/-- O47. The lead's control of a troupe job (R255, R262, R334): at a member a job starts, a step begins with its counters cleared, biases
are taken, a struck job is set, and the job ends; at the lead a member's report of its step is added. A message that is not the lead's
changes nothing. -/
def Obligations.LeadControlsTheJob : Prop :=
  (∀ (s : State) (p : Nat) (m0 : Msg), let m := asTroupe m0 0x10; let v := s.got p m; let id := m.a1.toNat % 2 ^ 32
    s.gets p m → v.fromLead m = true → v.job? id = none →
    completes (.jobstart p m0) s (fun t => (∃ j, t.job? id = some j ∧ j.st = .running ∧ j.prod = bits m.a2.toNat 0 16 ∧
        j.members = bits m.a2.toNat 16 8 ∧ j.gen = m.a3.toNat % 65536) ∧ t.sv.gen = m.a3.toNat % 65536 ∧ t.fab.ctrs = List.replicate 64 0)) ∧
  (∀ (s : State) (p : Nat) (j : Job) (x : Sys2Proof.Machine.Prod) (m0 : Msg), let m := asTroupe m0 0x11; let v := s.got p m; let id := bits m.a1.toNat 0 32
    s.gets p m → v.fromLead m = true → v.job? id = some j → j.st = .running → j.inStep = false → v.prod? j.prod = some x → x.man.rp.experts = 0 →
    completes (.step p m0) s (fun t => (∃ k, t.job? id = some k ∧ k.st = .running ∧ k.inStep = true ∧ k.steps = bits m.a1.toNat 32 32 - 1) ∧
      t.fab.ctrs = List.replicate 64 0)) ∧
  (∀ (s : State) (p q : Nat) (j : Job) (man : Manifest) (m0 : Msg), let m := asTroupe m0 0x12; let v := s.got p m; let id := bits m.a1.toNat 0 32
    s.gets p m → v.fab.role = .lead → v.job? id = some j → v.manOf id = some man → j.st = .running → j.inStep = true →
    j.members.testBit (m.src % 8) = true → j.ends.contains (m.src % 8) = false → bits m.a1.toNat 32 32 = j.steps + 1 →
    q ∈ maskList j.members 8 → q ≠ m.src % 8 → j.ends.contains q = false →
    completes (.stepend p m0) s (fun t => t.job? id = some { j with ends := j.ends ++ [m.src % 8], eloads := addLoads j.eloads (payloadWords m)
                                                                    poisonRecs := j.poisonRecs + m.a2.toNat } ∧ onlyParts [.sv] v t)) ∧
  (∀ (s : State) (p : Nat) (j : Job) (m0 : Msg), let m := asTroupe m0 0x13; let v := s.got p m; let id := m.a1.toNat % 2 ^ 32
    s.gets p m → v.fromLead m = true → v.job? id = some j →
    completes (.bias p m0) s (fun t => t.job? id = some { j with biases := (payloadWords m).map (BitVec.ofNat 32), eloads := [] } ∧ onlyParts [.sv] v t)) ∧
  (∀ (s : State) (p : Nat) (m0 : Msg), let m := asTroupe m0 0x14; let v := s.got p m
    s.gets p m → v.fromLead m = true →
    completes (.jobend p m0) s (fun t => t.job? (m.a1.toNat % 2 ^ 32) = none ∧ t.sv.gen = m.a2.toNat % 65536)) ∧
  (∀ (s : State) (p : Nat) (j : Job) (m0 : Msg), let m := asTroupe m0 0x15; let v := s.got p m; let id := m.a1.toNat % 2 ^ 32
    s.gets p m → v.fromLead m = true → v.job? id = some j → tval m % 256 = 1 → j.st = .struck →
    completes (.preempt p m0) s (fun t => (∃ k, t.job? id = some k ∧ k.st = .setting ∧ k.gen = m.a2.toNat % 65536) ∧ t.sv.gen = m.a2.toNat % 65536)) ∧
  (∀ (s : State) (p : Nat) (m0 : Msg), let m := asTroupe m0 0x13; s.gets p m → (s.got p m).fromLead m = false →
    completes (.bias p m0) s (fun t => t = s.got p m))

/-- O48. The exchange sheet (R254 to R257): a PUT, GET or REDUCE entry of one message whose peer a route reaches issues it and has no byte
left to issue; one to a troupe position, started or not, issues the message of the bytes it has come to; a WAIT entry whose wait holds leaves
its queue and posts its counter. -/
def Obligations.ExchangeEntriesIssue : Prop :=
  (∀ (s : State) (c : Instr) (op xq peer k : Nat) (e : XEnt) (j : Job),
    (op = 1 ∧ c = .putEntry xq) ∨ (op = 2 ∧ c = .getEntry xq) ∨ (op = 3 ∧ c = .reduceEntry xq) →
    s.xhead xq = some e → e.op = op → s.xready e = true → s.trackers < 4096 → e.started = false → e.issued = 0 → 0 < e.len → e.len ≤ 65536 →
    (s.fab.queues.getD xq []).find? (fun x => x.n == e.n) = some e → s.job? e.job = some j → s.xpeer j e = some peer →
    s.dark (quadOf e.loc) = false → s.xfree e = true → (op = 2 → s.loanGone peer e = false) →
    s.routePort peer ((s.fab.nextOp + 1) % 2 ^ 32) = some k →
    completes c s (fun t => (∃ o ∈ t.fab.ops, o.id = s.fab.nextOp + 1 ∧ o.kind = op ∧ o.peer = peer ∧ o.job = j.id ∧ o.xq = some (xq, e.n) ∧ o.msg.type = op ∧
        (op = 2 → o.dst = e.loc ∧ o.msg.a3 = arg e.len) ∧
        (op ≠ 2 → let d := (s.readTier0 e.loc e.len).1
          o.msg.a0 = arg e.remote ∧ o.msg.payload = d.1 ∧ o.msg.poison = flitsBad d.1.length d.2)) ∧
      (∃ x ∈ t.fab.queues.getD xq [], x.n = e.n ∧ x.started = true ∧ x.issued = e.len) ∧ onlyParts [.quads, .fab, .ctr] s t)) ∧
  (∀ (s : State) (c : Instr) (op xq peer : Nat) (e : XEnt) (j : Job),
    (op = 1 ∧ c = .putEntry xq) ∨ (op = 2 ∧ c = .getEntry xq) ∨ (op = 3 ∧ c = .reduceEntry xq) →
    s.xhead xq = some e → e.op = op → s.xready e = true → s.trackers < 4096 → e.issued < e.len →
    (s.fab.queues.getD xq []).find? (fun x => x.n == e.n) = some e → s.job? e.job = some j → s.xpeer j e = some peer →
    s.dark (quadOf e.loc) = false → s.xfree e = true → (op = 2 → s.loanGone peer e = false) → isPos peer = true → s.portsTo (peer % 8) ≠ [] →
    completes c s (fun t => (∃ o ∈ t.fab.ops, o.off = e.issued ∧ o.kind = op ∧ o.peer = peer ∧ o.job = j.id ∧ o.xq = some (xq, e.n) ∧
        o.parent = (if e.started then e.parent else s.fab.nextOp) ∧ o.dst = e.loc + e.issued ∧ o.msg.type = op ∧
        (op = 2 → o.msg.a3 = arg (min 65536 (e.len - e.issued))) ∧
        (op ≠ 2 → o.msg.a0 = arg (e.remote + e.issued) ∧
          o.msg.payload = (s.readTier0 (e.loc + e.issued) (min 65536 (e.len - e.issued))).1.1)) ∧
      (∃ x ∈ t.fab.queues.getD xq [], x.n = e.n ∧ x.started = true ∧ e.issued < x.issued) ∧ onlyParts [.quads, .fab, .ctr] s t)) ∧
  (∀ (s : State) (xq : Nat) (e : XEnt), s.xhead xq = some e → e.op = 4 → s.xready e = true →
    e.field 0x03 1 < s.fab.ctrs.length → e.field 0x03 1 < 64 → s.fab.ctrs.getD (e.field 0x03 1) 0 < 0xFFFFFFFF →
    completes (.waitEntry xq) s (fun t =>
      let b : Fabric := { s.fab with queues := s.fab.queues.modify xq (fun k => k.filter (fun x => x.n != e.n)) }
      t.fab = { b.refillX with ctrs := s.fab.ctrs.set (e.field 0x03 1) (s.fab.ctrs.getD (e.field 0x03 1) 0 + 1) } ∧ onlyParts [.fab] s t))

#####

### EXERCISE DIRECTIONS
Retype exactly the lines above, from the one with "(op ≠ 2 → o.msg.a0" through the one with "let b : Fabric", inclusive.

### COMPLETED EXERCISE
        (op ≠ 2 → o.msg.a0 = arg (e.remote + e.issued) ∧
          o.msg.payload = (s.readTier0 (e.loc + e.issued) (min 65536 (e.len - e.issued))).1.1)) ∧
      (∃ x ∈ t.fab.queues.getD xq [], x.n = e.n ∧ x.started = true ∧ e.issued < x.issued) ∧ onlyParts [.quads, .fab, .ctr] s t)) ∧
  (∀ (s : State) (xq : Nat) (e : XEnt), s.xhead xq = some e → e.op = 4 → s.xready e = true →
    e.field 0x03 1 < s.fab.ctrs.length → e.field 0x03 1 < 64 → s.fab.ctrs.getD (e.field 0x03 1) 0 < 0xFFFFFFFF →
    completes (.waitEntry xq) s (fun t =>
      let b : Fabric := { s.fab with queues := s.fab.queues.modify xq (fun k => k.filter (fun x => x.n != e.n)) }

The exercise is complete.